Find colleagues of Adams:

MATCH (adams:Person{name:'ADAMS'}) - [:WORKS_IN]-> (d) <- [:WORKS_IN] - (p) return p

And his colleagues who earn more:

MATCH (adams:Person{name:'ADAMS'}) - [aj:WORKS_IN]-> (d) <- [pj:WORKS_IN] - (p:Person) where aj.sal < pj.sal  return d,, pj.sal

Let's give Adams a second job:

MATCH (adams:Person{name:'ADAMS'}), (sales:Organization{name:'SALES'})
CREATE (adams)-[:WORKS_IN{job:'ASSISTANT', hiredate:20181312, sal:2100}]-> (sales) 
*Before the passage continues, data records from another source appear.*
/-- Partitions: a freeze lands on a die of the rectangle, and what waits for it follows once it has landed on all; a slice's end tamps
the partition where another member of its group has work, unless a launch of it is to be abandoned; a scrub's end frees it, which waits
while the root is being taken over; a frame's copy ends with the new frame holding the
old one's bytes and the old one's waiters; a fault record
goes to its steward's path once the channels of that path are keyed, in the order of its VF's records of that die, and one that abandons
its launch once the freeze is there; the quiet counts and the probe decide completion, WAITING or F_DEADLOCK; a
barista window clears the refusal counts and clones a CLONABLE bottleneck into an idle region (R60, R63, R224, R235, R236, R240, R244, R249). Where a slice's turn falls (log entry
86), what the quiet counts and the probe count (log entry 87) and that a record waits for keyed channels (log entry 112) are the model's
choice. -/
def Obligations.PartitionEventsComplete : Prop :=
  ∀ (s : State) (die pid : Nat),
    let p := s.part pid
    let landed := s.modPart pid (fun x => { x with frozen := x.frozen ++ [die] })
    let counted := s.modPart pid (fun x => { x with pstat := putBits x.pstat 16 16 (bitsOf x.pstat 16 16 + 1) })
    let tamped := (counted.freezePart pid 1 0).modPart pid (fun x => { x with ending := 3 })
    let probed := s.modPart pid (fun x => { x with quiet := [] })
    let decided (n : Nat) : State := probed.modPart pid (fun x => { x with decision := n })
    let still := (s.elems.map (fun x : Nat × Elem =>
      if ekDie x.1 == die && s.pidOf (ekRegion x.1) == some pid then (x.1, { x.2 with refusals := 0 }) else x)).filter (fun x => x.2 != default)
    (pState p = 3 → die ∉ p.frozen → die ∈ diesOf s pid →
        (landed.allFrozen pid = false → exec (.freezeArrive die pid) s = .next landed)
        ∧ (landed.allFrozen pid = true → exec (.freezeArrive die pid) s = .next
            ((landed.onBehalf (pVf p) (fun y =>
              (p.launches.filter (fun l => l.rect.isSome)).foldl (fun t l => t.progress pid l) y)).frozenNow pid)))
    ∧ (pState p = 2 ∨ (pState p = 3 ∧ pCause p = 2 ∧ ∀ l ∈ p.launches, l.abandon = false) → s.sliceLen pid ≠ 0 → p.ending = 0 →
        (counted.nextMember pid = none → exec (.sliceEnd pid) s = .next counted)
        ∧ (∀ m, counted.nextMember pid = some m →
            exec (.sliceEnd pid) s = .next (if tamped.allFrozen pid then tamped.switchSlice pid else tamped)))
    ∧ (s.panel.root.takeover = true → exec (.scrubComplete pid) s = .next s)
    ∧ (pState p = 5 → s.panel.root.takeover = false → ∃ u, exec (.scrubComplete pid) s = .next u ∧ pState (u.part pid) = 0
        ∧ (∀ r ∈ s.partRegions pid, u.pidOf r = none))
    ∧ (∀ kind site lfn v l, let at_ := if kind = 0 then s.physSite site else 100 + s.physDie site
        let old := siteKey at_ (lfn * 2 ^ 21)
        let new := siteKey (s.newSite at_ v) (l * 2 ^ 21)
        s.panel.pgfw.get (at_ * 2 ^ 20 + lfn) = .copy v l → Memory.wf s.mem = true → (new + 2 ^ 21 ≤ old ∨ old + 2 ^ 21 ≤ new) →
        ∃ u, exec (.sliceCopyComplete kind site lfn) s = .next u ∧ u.panel.pgfw.get (at_ * 2 ^ 20 + lfn) = .moved v l
          ∧ (∀ k < 2 ^ 21, memByte u.mem (new + k) = memByte s.mem (old + k))
          ∧ (∀ a, ¬ (new ≤ a ∧ a < new + 2 ^ 21) → memByte u.mem a = memByte s.mem a)
          ∧ (∀ x ∈ s.reqs, x.phase = .wait → old ≤ x.word → x.word < old + 2 ^ 21 → { x with word := new + (x.word - old) } ∈ u.reqs))
    ∧ (∀ m, s.recs.head? = some m → s.eventOpen m.die m.record.vf = true → m.record.code ≠ 0x60 →
        let t : State := { s with recs := s.recs.filter (fun y => y.id != m.id) }
        let abandons := m.record.code != FCode.resume.num && (match s.recordLaunch m.record with | some l => l.abandon | none => false)
        let early := abandons && pState (s.part m.record.pid) == 3 && !(s.allFrozen m.record.pid)
        exec (.faultRecordDeliver m.id) s = .next (if early then s else
          ((t.stewardPath m.die { m.record with abnd := abandons }).abandonAll m.record.pid).finishVf m.record.vf))
    ∧ (∀ m, s.recs.head? = some m → s.eventOpen m.die m.record.vf = false → exec (.faultRecordDeliver m.id) s = .next s)
    ∧ (pState p = 2 → s.accessInFlight die pid = false → die ∉ p.quiet → die ∈ diesOf s pid →
        exec (.quietCountExpire die pid) s = .next (s.modPart pid (fun x => { x with quiet := x.quiet ++ [die] })))
    ∧ (pState p = 2 → (∀ d ∈ diesOf s pid, d ∈ p.quiet) →
        (p.launches.all probed.allDone = true → exec (.quiescenceProbe pid) s = .next (decided 1))
        ∧ (p.launches.all probed.allDone = false → probed.awaitsOthers pid = true → exec (.quiescenceProbe pid) s = .next (decided 2).drawn)
        ∧ (p.launches.all probed.allDone = false → probed.awaitsOthers pid = false → exec (.quiescenceProbe pid) s
            = .next ((p.launches.filter (fun l => !(probed.allDone l))).foldl (fun t l => t.reportLaunch pid l) ((decided 3).freezePart pid 2 FCode.deadlock.num)).drawn))
    ∧ (∀ idle, s.bottleneck die pid = none → exec (.baristaWindow die pid idle) s = .next { s with elems := still })
    ∧ (∀ idle e f, s.bottleneck die pid = some e → s.channelFrame e = some f →
        let fr := s.frame (ekRegion e) f
        fr.flags.cln = true → fr.clones.length < 3 → idle < 16 → s.idleRegion (rkOf die idle) pid = true →
        (fr.st = .firing ∨ fr.st = .draining) → exec (.baristaWindow die pid idle) s
          = .next ({ s with elems := still }.modFrame (ekRegion e) f (fun x => { x with clones := x.clones ++ [(rkOf die idle, 0)] })))

end Statements

namespace Sys2Proof.Claims

open Sys2Proof.Machine
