/-! fresh -/

@[simp] theorem State.fresh_agenda (s : State) : (s.fresh).agenda = s.agenda := rfl
@[simp] theorem State.fresh_draws (s : State) : (s.fresh).draws = s.draws := rfl
@[simp] theorem State.fresh_cur (s : State) : (s.fresh).cur = s.cur := rfl
@[simp] theorem State.fresh_nextId (s : State) : (s.fresh).nextId = s.nextId + 1 := rfl
@[simp] theorem State.fresh_panel (s : State) : (s.fresh).panel = s.panel := rfl
@[simp] theorem State.fresh_mem (s : State) : (s.fresh).mem = s.mem := rfl
@[simp] theorem State.fresh_marks (s : State) : (s.fresh).marks = s.marks := rfl
@[simp] theorem State.fresh_vers (s : State) : (s.fresh).vers = s.vers := rfl
@[simp] theorem State.fresh_ecc (s : State) : (s.fresh).ecc = s.ecc := rfl
@[simp] theorem State.fresh_relCov (s : State) : (s.fresh).relCov = s.relCov := rfl
@[simp] theorem State.fresh_elems (s : State) : (s.fresh).elems = s.elems := rfl
@[simp] theorem State.fresh_nodes (s : State) : (s.fresh).nodes = s.nodes := rfl
@[simp] theorem State.fresh_regions (s : State) : (s.fresh).regions = s.regions := rfl
@[simp] theorem State.fresh_dies (s : State) : (s.fresh).dies = s.dies := rfl
@[simp] theorem State.fresh_descs (s : State) : (s.fresh).descs = s.descs := rfl
@[simp] theorem State.fresh_parts (s : State) : (s.fresh).parts = s.parts := rfl
@[simp] theorem State.fresh_vfs (s : State) : (s.fresh).vfs = s.vfs := rfl
@[simp] theorem State.fresh_net (s : State) : (s.fresh).net = s.net := rfl
@[simp] theorem State.fresh_creds (s : State) : (s.fresh).creds = s.creds := rfl
@[simp] theorem State.fresh_bnds (s : State) : (s.fresh).bnds = s.bnds := rfl
@[simp] theorem State.fresh_reqs (s : State) : (s.fresh).reqs = s.reqs := rfl
@[simp] theorem State.fresh_tileQ (s : State) : (s.fresh).tileQ = s.tileQ := rfl
@[simp] theorem State.fresh_jobs (s : State) : (s.fresh).jobs = s.jobs := rfl
@[simp] theorem State.fresh_words (s : State) : (s.fresh).words = s.words := rfl
@[simp] theorem State.fresh_recs (s : State) : (s.fresh).recs = s.recs := rfl

/-! write -/

@[simp] theorem State.write_agenda (s : State) (a : Nat) (bs : List Byte) : (s.write a bs).agenda = s.agenda := rfl
@[simp] theorem State.write_draws (s : State) (a : Nat) (bs : List Byte) : (s.write a bs).draws = s.draws := rfl
@[simp] theorem State.write_cur (s : State) (a : Nat) (bs : List Byte) : (s.write a bs).cur = s.cur := rfl
@[simp] theorem State.write_nextId (s : State) (a : Nat) (bs : List Byte) : (s.write a bs).nextId = s.nextId := rfl
@[simp] theorem State.write_panel (s : State) (a : Nat) (bs : List Byte) : (s.write a bs).panel = s.panel := rfl
@[simp] theorem State.write_mem (s : State) (a : Nat) (bs : List Byte) : (s.write a bs).mem = memPut s.mem a bs := rfl
@[simp] theorem State.write_marks (s : State) (a : Nat) (bs : List Byte) : (s.write a bs).marks = s.marks := rfl
@[simp] theorem State.write_vers (s : State) (a : Nat) (bs : List Byte) : (s.write a bs).vers = s.vers := rfl
@[simp] theorem State.write_ecc (s : State) (a : Nat) (bs : List Byte) : (s.write a bs).ecc = s.ecc := rfl
@[simp] theorem State.write_relCov (s : State) (a : Nat) (bs : List Byte) : (s.write a bs).relCov = s.relCov := rfl
@[simp] theorem State.write_elems (s : State) (a : Nat) (bs : List Byte) : (s.write a bs).elems = s.elems := rfl
@[simp] theorem State.write_nodes (s : State) (a : Nat) (bs : List Byte) : (s.write a bs).nodes = s.nodes := rfl
@[simp] theorem State.write_regions (s : State) (a : Nat) (bs : List Byte) : (s.write a bs).regions = s.regions := rfl
@[simp] theorem State.write_dies (s : State) (a : Nat) (bs : List Byte) : (s.write a bs).dies = s.dies := rfl
@[simp] theorem State.write_descs (s : State) (a : Nat) (bs : List Byte) : (s.write a bs).descs = s.descs := rfl
@[simp] theorem State.write_parts (s : State) (a : Nat) (bs : List Byte) : (s.write a bs).parts = s.parts := rfl
@[simp] theorem State.write_vfs (s : State) (a : Nat) (bs : List Byte) : (s.write a bs).vfs = s.vfs := rfl
@[simp] theorem State.write_net (s : State) (a : Nat) (bs : List Byte) : (s.write a bs).net = s.net := rfl
@[simp] theorem State.write_creds (s : State) (a : Nat) (bs : List Byte) : (s.write a bs).creds = s.creds := rfl
@[simp] theorem State.write_bnds (s : State) (a : Nat) (bs : List Byte) : (s.write a bs).bnds = s.bnds := rfl
@[simp] theorem State.write_reqs (s : State) (a : Nat) (bs : List Byte) : (s.write a bs).reqs = s.reqs := rfl
@[simp] theorem State.write_tileQ (s : State) (a : Nat) (bs : List Byte) : (s.write a bs).tileQ = s.tileQ := rfl
@[simp] theorem State.write_jobs (s : State) (a : Nat) (bs : List Byte) : (s.write a bs).jobs = s.jobs := rfl
@[simp] theorem State.write_words (s : State) (a : Nat) (bs : List Byte) : (s.write a bs).words = s.words := rfl
@[simp] theorem State.write_recs (s : State) (a : Nat) (bs : List Byte) : (s.write a bs).recs = s.recs := rfl

/-! emit -/

@[simp] theorem State.emit_agenda (s : State) (m : HostMsg) : (s.emit m).agenda = s.agenda := rfl
@[simp] theorem State.emit_draws (s : State) (m : HostMsg) : (s.emit m).draws = s.draws := rfl
@[simp] theorem State.emit_cur (s : State) (m : HostMsg) : (s.emit m).cur = s.cur := rfl
@[simp] theorem State.emit_nextId (s : State) (m : HostMsg) : (s.emit m).nextId = s.nextId := rfl
@[simp] theorem State.emit_panel (s : State) (m : HostMsg) :
    (s.emit m).panel = { s.panel with hostOut := s.panel.hostOut ++ [m] } := rfl
@[simp] theorem State.emit_mem (s : State) (m : HostMsg) : (s.emit m).mem = s.mem := rfl
@[simp] theorem State.emit_marks (s : State) (m : HostMsg) : (s.emit m).marks = s.marks := rfl
@[simp] theorem State.emit_vers (s : State) (m : HostMsg) : (s.emit m).vers = s.vers := rfl
@[simp] theorem State.emit_ecc (s : State) (m : HostMsg) : (s.emit m).ecc = s.ecc := rfl
@[simp] theorem State.emit_relCov (s : State) (m : HostMsg) : (s.emit m).relCov = s.relCov := rfl
@[simp] theorem State.emit_elems (s : State) (m : HostMsg) : (s.emit m).elems = s.elems := rfl
@[simp] theorem State.emit_nodes (s : State) (m : HostMsg) : (s.emit m).nodes = s.nodes := rfl
@[simp] theorem State.emit_regions (s : State) (m : HostMsg) : (s.emit m).regions = s.regions := rfl
@[simp] theorem State.emit_dies (s : State) (m : HostMsg) : (s.emit m).dies = s.dies := rfl
@[simp] theorem State.emit_descs (s : State) (m : HostMsg) : (s.emit m).descs = s.descs := rfl
@[simp] theorem State.emit_parts (s : State) (m : HostMsg) : (s.emit m).parts = s.parts := rfl
@[simp] theorem State.emit_vfs (s : State) (m : HostMsg) : (s.emit m).vfs = s.vfs := rfl
@[simp] theorem State.emit_net (s : State) (m : HostMsg) : (s.emit m).net = s.net := rfl
@[simp] theorem State.emit_creds (s : State) (m : HostMsg) : (s.emit m).creds = s.creds := rfl
@[simp] theorem State.emit_bnds (s : State) (m : HostMsg) : (s.emit m).bnds = s.bnds := rfl
@[simp] theorem State.emit_reqs (s : State) (m : HostMsg) : (s.emit m).reqs = s.reqs := rfl
@[simp] theorem State.emit_tileQ (s : State) (m : HostMsg) : (s.emit m).tileQ = s.tileQ := rfl
@[simp] theorem State.emit_jobs (s : State) (m : HostMsg) : (s.emit m).jobs = s.jobs := rfl
@[simp] theorem State.emit_words (s : State) (m : HostMsg) : (s.emit m).words = s.words := rfl
@[simp] theorem State.emit_recs (s : State) (m : HostMsg) : (s.emit m).recs = s.recs := rfl
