-- ==== Sys2Proof/Laws/Frames.lean ====
section
/-! SUPPORT. Memory across the shared operations: each either leaves memory as it is (the law ends in `_mem`), or keeps its canonical
form (`_wf`). A meaning's step is a chain of these. -/

namespace Sys2Proof.Machine
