-- ==== Sys2Proof/Tests/Slice0.lean ====
section
/-! SUPPORT. Tests: words of the spec's own programs and worked examples decode to their instructions; ill-formed instructions are
refused; worked examples of the spec computed by one instruction; and states that meet the hypotheses of the statements. -/

namespace Sys2Proof.Tests

open Sys2Proof Sys2Proof.Machine Sys2Proof.Claims

/-! The tests run one after another, so that their memory is not all in use at once. -/
set_option Elab.async false


/-! Decoding. The words are those of the spec's programs (R409, R413, chapters 16 to 18) and of its reference entries; most have the
trigger half 0xC008_0000: V, AWT, NSM 10. -/

/-- The slot of a line "(aw) OP a, b -> dt, tt" (R306). -/
def line (sa sb dt tt : BitVec 4) : Slot := { awt := true, nsm := 2, sa := sa, sb := sb, dt := dt, tt := tt }

/-- The word of such a line, from its operation half. -/
def word (half : Nat) : Dword := BitVec.ofNat 64 (0xC0080000 * 2 ^ 32 + half)

theorem test_decode_integer :
    (decodeSlot (word 0x0489_8F08)).toOption = some (.mul (line 8 9 8 15) (.ty .s32 0))
    ∧ (decodeSlot (word 0x0289_8F08)).toOption = some (.sub (line 8 9 8 15) (.ty .s32 0))
    ∧ (decodeSlot (word 0x008B_8F06)).toOption = some (.add (line 8 11 8 15) (.sh 0 6))
    ∧ (decodeSlot (word 0x0E8B_8101)).toOption = some (.and (line 8 11 8 1) (.sh 0 1))
    ∧ (decodeSlot (word 0x148B_8106)).toOption = some (.shr (line 8 11 8 1) (.sh 0 6))
    ∧ (decodeSlot (word 0x1D8F_8F08)).toOption = some (.cmp (line 8 15 8 15) (.ty .s32 0))
    ∧ (decodeSlot (word 0x1F89_8108)).toOption = some (.qdiv (line 8 9 8 1) (.ty .s32 0)) := by decide +kernel

theorem test_decode_float :
    (decodeSlot (word 0x2289_8F40)).toOption = some (.fmul (line 8 9 8 15) (.tr .f32 .rne))
    ∧ (decodeSlot (word 0x2389_8F40)).toOption = some (.fma (line 8 9 8 15) (.tr .f32 .rne))
    ∧ (decodeSlot (word 0x2C8F_8F50)).toOption = some (.fcvt (line 8 15 8 15) (.tr .bf16 .rne))
    ∧ (decodeSlot (word 0x388F_8F40)).toOption = some (.ficv (line 8 15 8 15) (.tr .f32 .rne))
    ∧ (decodeSlot (word 0x378F_8140)).toOption = some (.fsncs (line 8 15 8 1) (.ty .f32 0)) := by decide +kernel

theorem test_decode_lanes_and_scales :
    (decodeSlot (word 0x468F_8130)).toOption = some (.lext (line 8 15 8 1) (.ty .n64 0))
    ∧ (decodeSlot (word 0x438F_8F06)).toOption = some (.lswap (line 8 15 8 15) (.im 6))
    ∧ (decodeSlot (word 0x5089_8F51)).toOption = some (.dot (line 8 9 8 15) (.ty .bf16 1))
    ∧ (decodeSlot 0xC008_0000_528F_8F98).toOption = some (.sclx (line 8 15 8 15) (.ty (.b8 3) 0)) := by decide +kernel

theorem test_decode_flow :
    (decodeSlot (word 0x608F_8100)).toOption = some (.fwd (line 8 15 8 1) (.im 0))
    ∧ (decodeSlot (word 0x6189_8F01)).toOption = some (.steer (line 8 9 8 15) (.im 1))
    ∧ (decodeSlot 0x8005_8FDE_672F_0F20).toOption = some (.stset { nsm := 1, ns := 0x18, gm := 0x3F, gv := 0x1E, sa := 2, sb := 15, tt := 15 } (.im 0x20))
    ∧ (decodeSlot 0xC008_0000_698F_0F02).toOption = some (.exit (line 8 15 0 15) (.im 2))
    ∧ (decodeSlot (word 0x6A8F_0F00)).toOption = some (.nop (line 8 15 0 15) (.im 0))
    ∧ (decodeSlot 0x8008_0000_6BFF_0F00).toOption = some (.trap { nsm := 2, sa := 15, sb := 15, tt := 15 } (.im 0))
    ∧ (decodeSlot 0x8008_0000_6CFF_0F00).toOption = some (.brk { nsm := 2, sa := 15, sb := 15, tt := 15 } (.im 0)) := by decide +kernel

theorem test_decode_memory :
    (decodeSlot (word 0x718F_8F01)).toOption = some (.stb (line 8 15 8 15) (.im 1))
    ∧ (decodeSlot (word 0x7689_8F01)).toOption = some (.scat (line 8 9 8 15) (.im 1))
    ∧ (decodeSlot 0xC008_0000_7912_8F72).toOption = some (.atb (line 1 2 8 15) (.im 0x72))
    ∧ (decodeSlot (word 0x808F_8F43)).toOption = some (.ldg (line 8 15 8 15) (.ty .f32 3))
    ∧ (decodeSlot (word 0x8189_8F52)).toOption = some (.stg (line 8 9 8 15) (.ty .bf16 2))
    ∧ (decodeSlot 0xC104_30C2_800F_4F02).toOption
        = some (.ldg { awt := true, ocs := 1, nsm := 1, ns := 3, gm := 3, gv := 2, sa := 0, sb := 15, dt := 4, tt := 15 } (.ty .n32 2)) := by
  decide +kernel

theorem test_decode_engines :
    (decodeSlot (word 0x968F_8F01)).toOption = some (.mgopen (line 8 15 8 15) (.im 1))
    ∧ (decodeSlot 0x8118_0000_A04F_4F50).toOption = some (.mxtok { ocs := 1, icn := 1, nsm := 2, sa := 4, sb := 15, dt := 4, tt := 15 } (.im 0x50))
    ∧ (decodeSlot 0x8104_31C2_A0FF_4F40).toOption
        = some (.mxtok { ocs := 1, nsm := 1, ns := 3, gm := 7, gv := 2, sa := 15, sb := 15, dt := 4, tt := 15 } (.im 0x40)) := by
  decide +kernel

theorem test_decode_steward :
    (decodeSlot (word 0xE389_8F00)).toOption = some (.scwrVft (line 8 9 8 15) (.im 0))
    ∧ (decodeSlot (word 0xE589_8F01)).toOption = some (.ptctWrite (line 8 9 8 15) (.im 1))
    ∧ (decodeSlot (word 0xE589_8F21)).toOption = some (.ptctWrite (line 8 9 8 15) (.im 0x21))
    ∧ (decodeSlot (word 0xE58F_8F02)).toOption = some (.ptctDefine (line 8 15 8 15) (.im 2))
    ∧ (decodeSlot (word 0xE98F_8F01)).toOption = some (.vfenSet (line 8 15 8 15) (.im 1)) := by decide +kernel

theorem test_decode_sequencer :
    (decodeSeq 0xC200_0001_3FFF_FFE0 0).toOption = some (.sqloop 0 4 0x3FFF_FFE0)
    ∧ (decodeSeq 0xC402_8000_0000_0000 0x1000).toOption = some (.sqlaunch 0 0 5 0 0x1000)
    ∧ (decodeSeq 0xC600_0000_0000_0000 0).toOption = some .sqend := by decide +kernel

theorem test_decode_tokens :
    (decodeTok 0x0E80_20C6_8000_8000).toOption = some (.mmsc { mc := 2, nc := 2, kb := 8, fa := 6, fb := 6, acc := true, ntf := true })
    ∧ (decodeTok 0x0A80_20C6_9000_8000).toOption = some (.mmas { mc := 2, nc := 2, kb := 8, fa := 6, fb := 6, acc := true, nms := 1, ntf := true })
    ∧ (decodeTok 0x1680_0000_0000_0000).toOption = some (.mzero { mc := 2, nc := 2 }) := by decide +kernel

/-- QP_CLOSE of queue pair 2 under tag 7, laid out by R268; and the same with a reserved byte set. -/
theorem test_decode_management :
    decodeMgmt [6, 0, 4, 0, 7, 0, 0, 0, 0, 0, 0, 0, 0, 0, 0, 0, 2, 0, 0, 0] = .qpClose 7 2
    ∧ decodeMgmt [6, 0, 4, 0, 7, 0, 0, 0, 1, 0, 0, 0, 0, 0, 0, 0, 2, 0, 0, 0]
        = .mgmtMalformedCommand [6, 0, 4, 0, 7, 0, 0, 0, 1, 0, 0, 0, 0, 0, 0, 0, 2, 0, 0, 0] := by decide +kernel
and check again who his colleagues are:

MATCH (adams:Person{name:'ADAMS'}) - [:WORKS_IN]-> (d) <- [:WORKS_IN] - (p) return p

Now add the department through which they are colleagues:

MATCH (adams:Person{name:'ADAMS'}) - [:WORKS_IN]-> (d) <- [:WORKS_IN] - (p) return p,d 

And now find colleagues who have the same boss:

MATCH (adams:Person{name:'ADAMS'}) - [:WORKS_FOR]-> (boss) <- [:WORKS_FOR] - (p) return p, boss

In addition to looking at the immediate boss, we could traverse through [part of] the hierarchy, by adding a classifier on the relationship WORKS_FOR:

MATCH (adams:Person{name:'ADAMS'}) - [:WORKS_FOR *1..]-> (boss) <- [:WORKS_FOR ] - (p) return p, boss

Here we specificy that we traverse from Adams to his boss, their boss, their boss's boss and so on. And for each of these bosses in the hierarchy we find all employees working for that boss. This is a search approach that is not simple at all to mimick in relational SQL!

We can limit the number of levels for example to 2 like this:

MATCH (adams:Person{name:'ADAMS'}) - [:WORKS_FOR *1..2]-> (boss) <- [:WORKS_FOR ] - (p) return p, boss

Note: we can also traverse the hierarchy from the other side - for example find all employees who work for a boss or for a subordinate of that boss or a subordinate of the subordinate etc.:

MATCH (adams:Person{name:'ADAMS'}) - [:WORKS_FOR ]-> (boss) <- [:WORKS_FOR *1..] - (p) return p, boss

Try with Scott instead of Adams.

Accessing Neo4J from Node JS

Neo4J has a REST API that can be leveraged from any technology that can speak HTTP. Additionally, there are client libraries for many different technoloystacks, We will now take a look at using Neo4J from Node JS.

To run a clean Node environment, execute the following command: docker run -it --rm -p 8080:8080 -v "$PWD":/usr/src/app node:10 bash

This runs a container with the Node 10 run time environment, with a mapping of the current working directory into the directory /usr/src/app inside the container and with port 8080 in the container exposed at port 8080 on the Docker host. This allows us to run a Node application that can handle HTTP requests at port 8080.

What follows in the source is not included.